* [PATCH 1/2] cgroup/cpuset: Avoid unnecessary cpus & mems update in cpuset_hotplug_update_tasks()
@ 2026-06-22 22:45 Waiman Long
2026-06-22 22:45 ` [PATCH 2/2] cgroup/cpuset: Rebind/migrate mm only for threadgroup leader in cpuset_update_tasks_nodemask() Waiman Long
2026-06-23 1:14 ` [PATCH 1/2] cgroup/cpuset: Avoid unnecessary cpus & mems update in cpuset_hotplug_update_tasks() Ridong Chen
0 siblings, 2 replies; 4+ messages in thread
From: Waiman Long @ 2026-06-22 22:45 UTC (permalink / raw)
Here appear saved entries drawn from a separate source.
-- ==== Sys2Proof/Machine/CchOps.lean ====
section
/-! DEFINITION. The control cluster's caches: lookups, evictions, fills, the victim and side buffers and maintenance (R420 to R432). -/

namespace Sys2Proof.Machine

/-! Addresses (R420 to R422) -/

/-- The region of an internal address. -/
def regionOf (a : Nat) : Region :=
  if a < 0x1000000000 then .dram
  else if a < 0x1080000000 then .mram
  else if 0x1800000000 ≤ a ∧ a < 0x1810000000 then .nand
  else if 0x2000000000 ≤ a ∧ a < 0x2000400000 then .regs
  else if 0x3000000000 ≤ a ∧ a < 0x3001C00000 then .acc
  else if 0x3800000000 ≤ a ∧ a < 0x3800040000 then .rom
  else .none

/-- The region is cached. -/
def cacheable (r : Region) : Bool := r == .dram || r == .mram || r == .rom

/-- Set, bank and segment of a line (R422, R453). -/
def setOf (l : Nat) : Nat := l % 4096
def bankOf (l : Nat) : Nat := l % 4
def segmentOf (l : Nat) : Nat := setOf l / 4 / 512

/-- The 64 bytes of a line as memory holds them. -/
def State.lineBytes (s : State) (l : Nat) : List Nat :=
  if regionOf (64 * l) = .rom then (List.range 64).map (fun i => Config.romByte (64 * l + i) % 256) else s.readBytes (64 * l) 64

/-- A line lands in memory; the poison marking of what it replaces is gone. Nothing is ever written to the ROM. -/
def memLine (l : Nat) (data : List Nat) (s : State) : State :=
  if regionOf (64 * l) = .rom then s
  else storeBytes (64 * l) data { s with cch := { s.cch with poison := remove s.cch.poison l } }

/-- Bytes merged into a line. -/
def mergeBytes (data : List Nat) (off : Nat) (bytes : List Nat) : List Nat :=
  data.take off ++ bytes ++ data.drop (off + bytes.length)

/-! Copies of a line -/

/-- The cluster cache's copy, and a core's L1 copies. -/
def State.cchLine (s : State) (l : Nat) : Option CacheLine := s.cch.lines.find? (fun x => x.line == l)
def State.l1Line (s : State) (core l : Nat) : Option CoreLine := s.cch.l1d.find? (fun x => x.core == core && x.line == l)
def State.l1Fetch (s : State) (core l : Nat) : Option CoreLine := s.cch.l1i.find? (fun x => x.core == core && x.line == l)

/-- An entry of the victim buffer that holds the line, the latest. -/
def State.victim (s : State) (l : Nat) : Option Victim := (s.cch.victims.filter (fun v => v.line == l)).getLast?

/-- A victim buffer is full (R425). -/
def State.victimsFull (s : State) (b : Nat) : Bool := decide (8 ≤ (s.cch.victims.filter (fun v => bankOf v.line == b)).length)

/-- The line has a copy in some cache. -/
def State.lineHeld (s : State) (l : Nat) : Bool :=
  (s.cchLine l).isSome || s.cch.l1d.any (fun x => x.line == l) || s.cch.side.any (fun x => x.1 == l) || (s.victim l).isSome

/-- A line in a core's L1 data cache. -/
def l1Put (core l : Nat) (data : List Nat) (dirty : Bool) (s : State) : State :=
  let rest := s.cch.l1d.filter (fun x => !(x.core == core && x.line == l))
  { s with cch := { s.cch with l1d := rest ++ [⟨core, l, data, dirty⟩] } }

/-- A line in a core's L1 instruction cache. -/
def l1PutFetch (core l : Nat) (data : List Nat) (s : State) : State :=
  let rest := s.cch.l1i.filter (fun x => !(x.core == core && x.line == l))
  { s with cch := { s.cch with l1i := rest ++ [⟨core, l, data, false⟩] } }

/-- The L1 data caches of other cores lose their copies of a line that a core writes. -/
def dropOthers (core l : Nat) (s : State) : State :=
  { s with cch := { s.cch with l1d := s.cch.l1d.filter (fun x => x.core == core || x.line != l) } }

/-- The cluster cache loses a line. -/
def dropLine (l : Nat) (s : State) : State := { s with cch := { s.cch with lines := s.cch.lines.filter (fun x => x.line != l) } }

/-! Installing a line (R422, R425, R454) -/

/-- A row of an array, and the row of the cluster cache that holds a line (R454), as one number. -/
def sramRow (id row : Nat) : Nat := id * 65536 + row
def cacheRow (l : Nat) : Nat := sramRow (0x100 + bankOf l) (setOf l / 4)

/-- Ways of a line's set that are not disabled; a row queued for remapping takes no new line (R455). -/
def State.ways (s : State) (l : Nat) : List Nat :=
  if s.rpr.queued.contains (cacheRow l) then []
  else (List.range 16).filter (fun w => !s.cch.waysOff.contains (bankOf l, segmentOf l, w))

/-- A row is queued for remapping, unless FIELD_REMAP_EN is 0 (R455). -/
def queueRow (k : Nat) (s : State) : State :=
  when (s.on Reg.RPR_CTRL_FIELD_REMAP_EN) (fun t => { t with rpr := { t.rpr with queued := addOnce t.rpr.queued k } }) s

/-- A corrected error of a row is counted; CE_LIMIT of them within WINDOW_H hours queue the row (R455). -/
def countRowCe (k : Nat) (s : State) : State :=
  let now := s.clock :: s.within (sec (3600 * s.get Reg.RPR_SRAM_CFG_WINDOW_H)) (Assoc.getD s.rpr.rowErrs k [])
  let id := k / 65536
  let s1 : State := { s with rpr := { s.rpr with
    ce := Assoc.set s.rpr.ce id (Assoc.getD s.rpr.ce id 0 + 1), rowErrs := Assoc.set s.rpr.rowErrs k now } }
  when (decide (max 1 (s.get Reg.RPR_SRAM_CFG_CE_LIMIT) ≤ now.length)) (queueRow k) s1

/-- The lines in the set of a line. -/
def State.inSet (s : State) (l : Nat) : List CacheLine := s.cch.lines.filter (fun x => setOf x.line == setOf l)

/-- An invalid way, or the line that pseudo-LRU gives up, which the spec leaves open: a free value picks it. -/
def State.pickWay (s : State) (l : Nat) : Option (Nat × Option CacheLine) :=
  let ws := s.ways l
  let set' := s.inSet l
  match ws.find? (fun w => !set'.any (fun x => x.way == w)) with
  | some w => some (w, none)
  | none =>
    match ws[s.freeVal 32 % ws.length]? with
    | some w => some (w, set'.find? (fun x => x.way == w))
    | none => none

/-- A line is installed: a copy that is there is replaced, a dirty line that gives way goes to the victim buffer. None: it has to wait for an
entry there. With every way of its set disabled a dirty line goes to memory. -/
def install (l : Nat) (data : List Nat) (dirty : Bool) (s : State) : Option State :=
  match s.cchLine l with
  | some _ => some { s with cch := { s.cch with lines := s.cch.lines.map (fun x =>
      if x.line = l then { x with data := data, dirty := x.dirty || dirty } else x) } }
  | none =>
    match s.pickWay l with
    | none => some (when dirty (memLine l data) s)
    | some (w, none) => some { s with cch := { s.cch with lines := s.cch.lines ++ [⟨w, l, data, dirty⟩] } }
    | some (w, some old) =>
      let s1 := useFree (dropLine old.line s)
      let new : State := { s1 with cch := { s1.cch with lines := s1.cch.lines ++ [⟨w, l, data, dirty⟩] } }
      if !old.dirty then some new
      else if s.victimsFull (bankOf l) then none
      else some { new with cch := { new.cch with victims := new.cch.victims ++ [{ line := old.line, data := old.data }] } }

/-- A clean offer finds an invalid way or a clean line to replace (R424). -/
def State.cleanRoom (s : State) (l : Nat) : Bool :=
  match s.pickWay l with
  | some (_, none) => true
  | some (_, some old) => !old.dirty
  | none => false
To: Tejun Heo, Johannes Weiner, Michal Koutný, Ridong Chen,
Jonathan Corbet, Shuah Khan
Cc: cgroups, linux-kernel, linux-doc, Waiman Long
As reported by sashiko [1], cpuset_hotplug_update_tasks() may perform
unnecessary task iteration and updating of tasks' CPU and node masks
when mems_allowed and/or cpus_allowed are not set in cpuset v2. It is
due to the fact that the temporary new_cpus and new_mems masks do not
inherit parent's effective_cpus/mems when they are empty which is the
expected behavior for cpuset v2 since commit 4ec22e9c5a90 ("cpuset:
Enable cpuset controller in default hierarchy").
Fix that and avoid unnecessay work by adding the empty mask checks and
inheriting the parent's versions if empty.
[1] https://sashiko.dev/#/patchset/20260621032816.1806773-1-longman%40redhat.com
Fixes: 4ec22e9c5a90 ("cpuset: Enable cpuset controller in default hierarchy")
Signed-off-by: Waiman Long <longman@redhat.com>
---
kernel/cgroup/cpuset.c | 8 ++++++++
1 file changed, 8 insertions(+)
diff --git a/kernel/cgroup/cpuset.c b/kernel/cgroup/cpuset.c
index aff86acea701..bc0207fd6e57 100644
--- a/kernel/cgroup/cpuset.c
+++ b/kernel/cgroup/cpuset.c
@@ -3925,6 +3925,14 @@ static void cpuset_hotplug_update_tasks(struct cpuset *cs, struct tmpmasks *tmp)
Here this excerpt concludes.